Joint 60th Annual Northeastern/59th Annual North-Central Section Meeting - 2025

Paper No. 33-1
Presentation Time: 8:00 AM

LATE FAMENNIAN ROCK UNITS IN DYNAMICALLY UNSTABLE CONTEXT: CLEVELAND SHALE-BEDFORD FORMATION INTERVAL, NORTHERN OHIO


BAIRD, Gordon, Geology and Environmental Sciences (retired), SUNY Fredonia, Fredonia, NY 14063 and HANNIBAL, Joseph T., Cleveland Museum of Natural History, 1 Wade Oval Drive, Cleveland, OH 44106

The northern Ohio upper Famennian geological succession is best exemplified by the classic Cleveland Member-Bedford Formation succession in the Cuyahoga Valley region. The transgressive Cleveland black shale is marked by a diachronous basal drowning unconformity, suggestive of regional southeastward unit onlap, as well as southward erosive truncation below the younger Bedford Formation. The lower Bedford records a rapid westward progradational pulse that followed an erosive “icehouse” lowstand event timed with onset of the Hangenberg biocrisis interval. A key marker unit, Euclid Member dramatically descends northwestward within the Bedford clinoform, where it nearly comes in contact with the Cleveland Member. However, west of Cleveland, the top-Cleveland contact becomes conformable, and lower Bedford units greatly thin westward through non-erosional condensation.

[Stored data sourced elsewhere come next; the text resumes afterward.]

-- ==== Sys2Proof/Tests/Slice0.lean ====
section
/-! SUPPORT. The part's own tests: an ill-formed command for each check of WellFormed, a few values the spec gives, and
for every obligation with hypotheses a state and operands that meet them. -/

namespace Sys2Proof.Tests

set_option Elab.async false

open Sys2Proof Sys2Proof.Machine

/-! ### WellFormed -/

/-- A write of `n` words with every byte enabled and zero. -/
def full (addr : Addr) (n : Nat) : HostWrite := ⟨addr, BitVec.ofNat 8 n, List.replicate (8 * n) ⟨true, 0⟩⟩

/-- A write of the command record with a code. -/
def commanding (code : Nat) : HostWrite :=
  ⟨0x80, 2, ⟨true, BitVec.ofNat 8 code⟩ :: List.replicate 15 ⟨true, 0⟩⟩

theorem test_wf_align : (Instr.slotDirRead ⟨4, 1⟩).WellFormed = false := by decide
theorem test_wf_length : (Instr.slotDirRead ⟨0, 0⟩).WellFormed = false
    ∧ (Instr.aliasRead ⟨0, 17⟩).WellFormed = false := by decide
theorem test_wf_line : (Instr.mailboxDirRead ⟨120, 2⟩).WellFormed = false := by decide
theorem test_wf_lanes : (Instr.slotDirWrite ⟨0, 1, []⟩).WellFormed = false := by decide
theorem test_wf_host_writes : ∀ c ∈ [Instr.mailboxDirWrite, .audioWrite, .greetingWrite, .aliasWrite,
    .reportRegionWrite, .controlAreaWrite], (c ⟨4, 1, []⟩).WellFormed = false := by decide
theorem test_wf_host_reads : (Instr.aliasReadPositionZero ⟨4, 1⟩).WellFormed = false
    ∧ (Instr.plainTransaction (.read ⟨4, 1⟩)).WellFormed = false
    ∧ (Instr.plainTransaction (.write ⟨4, 1, []⟩)).WellFormed = false := by decide
theorem test_wf_misformed : (Instr.linkMisformed (.read ⟨0, 1⟩)).WellFormed = false
    ∧ (Instr.linkMisformed (.write (full 0 1))).WellFormed = false := by decide
theorem test_wf_records : ∀ c ∈ [Instr.classEntryWrite, .calibrationWrite, .breakListWrite, .scheduleWrite,
    .broadcastEntryWrite, .shelfEntryWrite, .reportConsumerWrite, .errorLatchClear],
    (c (full 0 1)).WellFormed = false := by decide
theorem test_wf_commands : (Instr.restart (commanding 2) 0).WellFormed = false
    ∧ (Instr.sweepNow (commanding 1)).WellFormed = false ∧ (Instr.clockSet (commanding 1)).WellFormed = false
    ∧ (Instr.broadcastPost (commanding 1)).WellFormed = false
    ∧ (Instr.broadcastWithdraw (commanding 1)).WellFormed = false
    ∧ (Instr.lampRefresh (commanding 1)).WellFormed = false ∧ (Instr.badCommand (commanding 6)).WellFormed = false
    ∧ (Instr.badCommand (full 0x80 1)).WellFormed = false := by decide
theorem test_wf_events : (Instr.memoryAnswer ⟨false, [0]⟩).WellFormed = false
    ∧ (Instr.memoryAnswer ⟨false, List.replicate 136 0⟩).WellFormed = false
    ∧ (Instr.depositIdleExpiry 48).WellFormed = false ∧ (Instr.latchIdleExpiry 48).WellFormed = false
    ∧ (Instr.probeMomentReached 192).WellFormed = false ∧ (Instr.replyReceived .a []).WellFormed = false
    ∧ (Instr.controlAreaRead ⟨0x10000, 1⟩).WellFormed = false := by decide +kernel
theorem test_wf_good : (Instr.restart (commanding 1) 0).WellFormed = true
    ∧ (Instr.badCommand (commanding 7)).WellFormed = true ∧ (Instr.classEntryWrite (full 0x400 8)).WellFormed = true
    ∧ (Instr.linkMisformed (.read ⟨4, 1⟩)).WellFormed = true := by decide +kernel

/-! ### Values the spec gives -/

/-- Bits of the frames of section 11.8, written out: PROBE of shelf 5, CADENCE of phase 3. -/
theorem test_frames : probeFrame 5 = [0x0205, 0xfdfb] ∧ cadenceFrame 3 = [0x037f, 0x0003, 0xfc7e] := by decide
theorem test_lamp_set : (lampSetFrame 1 2 (Image.dark.setIfInBounds 9 .slow)).map (·.toNat)
    = [0x0101, 2, 0, 8, 0, 0, 0, 0, 0xfef5] := by decide
/-- The bits of PROBE of shelf 5, 0205h and fdfbh, least significant first (R200), and the words they form again. -/
theorem test_frame_bits :
    (frameBits (probeFrame 5)).map (·.toNat)
      = [1, 0, 1, 0, 0, 0, 0, 0, 0, 1, 0, 0, 0, 0, 0, 0, 1, 1, 0, 1, 1, 1, 1, 1, 1, 0, 1, 1, 1, 1, 1, 1]
    ∧ framed (frameBits (probeFrame 5)) = probeFrame 5 ∧ framed ((frameBits (probeFrame 5)).take 31) = [] := by decide +kernel
/-- A shelf hears the bits of a PROBE and answers with the bits of a reply that the part reads (R146, R200). -/
theorem test_shelf_hears :
    ((shelfHears (ShelfUnit.powerUp 5 2 true) (frameBits (probeFrame 5))).2.bind fun bits => readReply (framed bits)).map
      (fun r => (r.addr, r.echo, r.powerLow, r.faults, r.checksum)) = some (5, 0, true, 2, 0)
    ∧ (shelfHears (ShelfUnit.powerUp 6 2 true) (frameBits (probeFrame 5))).2 = none := by decide +kernel
/-- A shelf that acts on a LAMP_SET answers with a reply that the part reads (section 11.8). -/
theorem test_reply : (readReply (replyFrame (ShelfUnit.powerUp 7 2 true) 4)).map (fun r => (r.addr, r.echo, r.powerLow, r.checksum))
    = some (7, 4, true, checksum Image.dark) := by decide
theorem test_timeout_cycles : Config.timeoutCycles 200 = 7 ∧ Config.timeoutCycles 1000 = 33 := by decide
/-- One gain step: 256 is a gain of 1; the clamp and the truncation toward zero (R57). -/
theorem test_scaled : scaled ⟨0, 256, 0⟩ (-5) = -5 ∧ scaled ⟨0, 128, 0⟩ (-5) = -2
    ∧ clamped (scaled ⟨2047, 1023, 0⟩ 32767) = 32767 := by decide
theorem test_state_entry : (stateEntry 0x100000 3 { SlotRec.empty with state := .expired } (.slotState 3)).addr
    = 0x100060 := by decide
theorem test_memory_side : memoryByte 0 (writeMemory 0 8 [⟨true, 5⟩, ⟨false, 6⟩] []) 8 = 5
    ∧ memoryByte 0 (writeMemory 0 8 [⟨true, 5⟩, ⟨false, 6⟩] []) 9 = 0 := by decide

Superimposed on this stratigraphy were seismic episodes, which locally convulsed the upper Cleveland Member and lower Bedford. In sections near Parma and Berea, Ohio, the Euclid Member has locally foundered into the upper Cleveland as diapiric masses in association with cross-cutting clastic dikes and micro-faulting. Significantly, the deformed and complexly intruded top-Cleveland interval is unconformably overlain by an interval of undeformed basal Bedford strata at several localities, constraining the timing of the upper Cleveland-into-Euclid disturbances. Curiously, Big Creek in Parma, bounded to the east and west by coeval disturbed sections, entirely escaped this deformation, preserving intact the westernmost Euclid section and its stratigraphic context. The Cleveland Member particularly displays cross-cutting clastic dike swarms, with some dikes containing Bedford-sourced shelly fossils, and others displaying vertical, rhythmic ribbing suggestive of sudden sediment emplacement.